DAYS after the BJP tried to boost its electoral prospects in the poll-bound state of Uttar Pradesh by inducting former Union minister Jitin Prasada, the party suffered a jolt in West Bengal, where its national vice-president Mukul Roy chose to return to the Trinamool Congress (TMC). The BJP had done well in the 2019 Lok Sabha elections in West Bengal, encouraging leaders from the TMC to switch over in its bid to checkmate Chief Minister Mamata Banerjee, but failed to repeat its performance in the 2021 Assembly elections. The party’s below-par show — it finished a distant second — also dented the prospects of the turncoats. Marginalisation within the state BJP unit, with Suvendu Adhikari, who defeated Mamata Banerjee from Nandigram, calling the shots as the Leader of the Opposition in the Assembly, probably influenced Roy’s decision.
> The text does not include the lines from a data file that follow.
/-- On a link that carries symbols, port k being the port the node takes time from. A good BARRIER symbol that answers no measurement gives
HOPS one more than the parent's, at most 31, and the parent's direction and port; a LOCKED node whose offset does not send it back to ACQUIRE
stays LOCKED with the counter untouched and shows the offset o = COUNT + link delay - arrival, in 1/64 tick; a cast node beyond 16 ticks
takes TIMING_LOST and a TIME alert once. A good TIMEINFO symbol gives the root's PPS phase and, where not 0, the TAI seconds. Another port's
symbols, once received, change no more than that port's own record. -/
def Obligations.TimeFollowsTheParent : Prop :=
  ∀ (t k sub : Nat) (u : List Byte) (s : State), 4 ≤ s.rd (LK_STAT_STATE k) →
    let b := symBody u
    let now := max s.now t
    let arr := 64 * now + sub % 64
    let o : Int := (b / 2 ^ 22 % 2 ^ 70 : Nat) + (s.rd (TG_LDLY_DELAY k) : Nat) - (arr : Nat)
    (symType u = some 1 → b / 2 ^ 21 % 2 = 0 → s.follows = true → s.timePort = some k → s.rd TG_STATUS_SYNC = syLocked →
      (s.nodeState = stUncast → o.natAbs ≤ 4096) →
      ∃ x, exec (.barrierRx t k u sub) s = .next x ∧ x.now = now ∧ x.rd TG_STATUS_SYNC = syLocked ∧
        x.rd TG_STATUS_HOPS = min 31 (b / 2 ^ 10 % 32 + 1) ∧ x.rd TG_STATUS_PARENT_PORT = k % 16 ∧ x.rd TG_STATUS_PARENT_DIR = dirOf k % 8 ∧
        x.rd TG_OFFSET = toWord32 o ∧
        (s.inForce = true → 1024 < o.natAbs → s.tg.offLost = false →
          x.bit TG_STATUS_TIMING_LOST = true ∧ x.flt.reports = s.flt.reports ++ [⟨.time, 1, 0, mTime, 7, 0, now, false, false⟩]) ∧
        (o.natAbs ≤ 1024 → x.rd TG_STATUS_TIMING_LOST = s.rd TG_STATUS_TIMING_LOST ∧ x.flt = s.flt) ∧
        WordsOnly [TG_STATUS_SYNC.addr, TG_OFFSET.addr, TG_SLEW.addr] s x ∧ Only [.clock, .regs, .tg, .fab, .flt] s x) ∧
    (symType u = some 1 → b / 2 ^ 21 % 2 = 0 → s.follows = false ∨ s.timePort ≠ some k →
      ∃ x, exec (.barrierRx t k u sub) s = .next x ∧ x.now = now ∧ Only [.clock, .fab] s x ∧
        ∀ j, j ≠ k → x.port j = s.port j) ∧
    (symType u = some 2 →
      (s.follows = true → s.timePort = some k →
        ∃ x, exec (.timeinfoRx t k u) s = .next x ∧ x.tg = { s.tg with
            phase := some (b / 2 ^ 8 % 2 ^ 64), tai := if b / 2 ^ 72 % 2 ^ 48 = 0 then none else some (b / 2 ^ 72 % 2 ^ 48) } ∧
          Only [.clock, .tg] s x) ∧
      (s.follows = false ∨ s.timePort ≠ some k → ∃ x, exec (.timeinfoRx t k u) s = .next x ∧ Only [.clock] s x))

/-- LDLY_MEASURE on a link that carries symbols records half of (t4 - t1) - (t3 - t2), in 1/64 tick and never below 0, in TG_LDLY of the port
and marks it valid; TECHO_RX on an endpoint port does so with the time from the symbol it echoes, less the partner's turnaround. A delay within
the configured reach changes no other register; one above it takes the port down with cause REACH. On a port that is down, neither records
anything. -/
def Obligations.LinkDelayIsHalfTheRoundTrip : Prop :=
  ∀ (t k t1 t2 t3 t4 sub : Nat) (u : List Byte) (s : State), k < 256 →
    let records (c : Instr) (d : Int) : Prop :=
      let v := (d / 2).toNat
      (v < 2 ^ 30 → v ≤ 64 * (8 * s.rd (LK_CFG_REACH k) + 64) →
        ∃ x, exec c s = .next x ∧ x.rd (TG_LDLY_DELAY k) = v ∧ x.bit (TG_LDLY_VALID k) = true ∧
          WordsOnly [(TG_LDLY_VALID k).addr] s x ∧ Only [.clock, .regs, .fab] s x) ∧
      (64 * (8 * s.rd (LK_CFG_REACH k) + 64) < v →
        ∃ x, exec c s = .next x ∧ PortDown k 11 s x)
    (4 ≤ s.rd (LK_STAT_STATE k) → records (.ldlyMeasure t k t1 t2 t3 t4) ((t4 : Int) - t1 - ((t3 : Int) - t2))) ∧
    (4 ≤ s.rd (LK_STAT_STATE k) → isEndpoint k = true → symType u = some 5 →
      ∀ at1, (s.port k).sentAt.find? (fun e => e.1 == symBody u / 2 ^ 8 % 8) = some (symBody u / 2 ^ 8 % 8, at1) →
        records (.techoRx t k u sub) ((64 * max s.now t + sub % 64 : Nat) - (at1 : Int) - (symBody u / 2 ^ 11 % 2 ^ 26 : Nat))) ∧
    (s.rd (LK_STAT_STATE k) < 4 →
      (∃ x, exec (.ldlyMeasure t k t1 t2 t3 t4) s = .next x ∧ Only [.clock] s x) ∧
      (∃ x, exec (.techoRx t k u sub) s = .next x ∧ Only [.clock] s x))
Roy’s return is also an indication that the TMC is trying to quell dissatisfaction within its own rank and file over the growing clout of the West Bengal CM’s nephew, Abhishek Banerjee, by reaching out to Mamata’s detractors. Abhishek was not only present at Roy’s re-induction, but is also believed to have played a key role in facilitating his return. Roy’s case may well serve as an example for leaders of other parties. Jyotiraditya Scindia defected to the BJP in Madhya Pradesh and Sachin Pilot revolted in the Rajasthan unit of the Congress. With several states headed for elections next year, more switching of loyalties may well take place, not necessarily followed by the expected reward.
While the TMC appears to be trying to placate the detractors, the BJP needs to prevent its leaders from feeling sidelined. A stronger Mamata has added to disillusionment in the state BJP, but to dominate the Opposition space, the party will have to be more accommodating.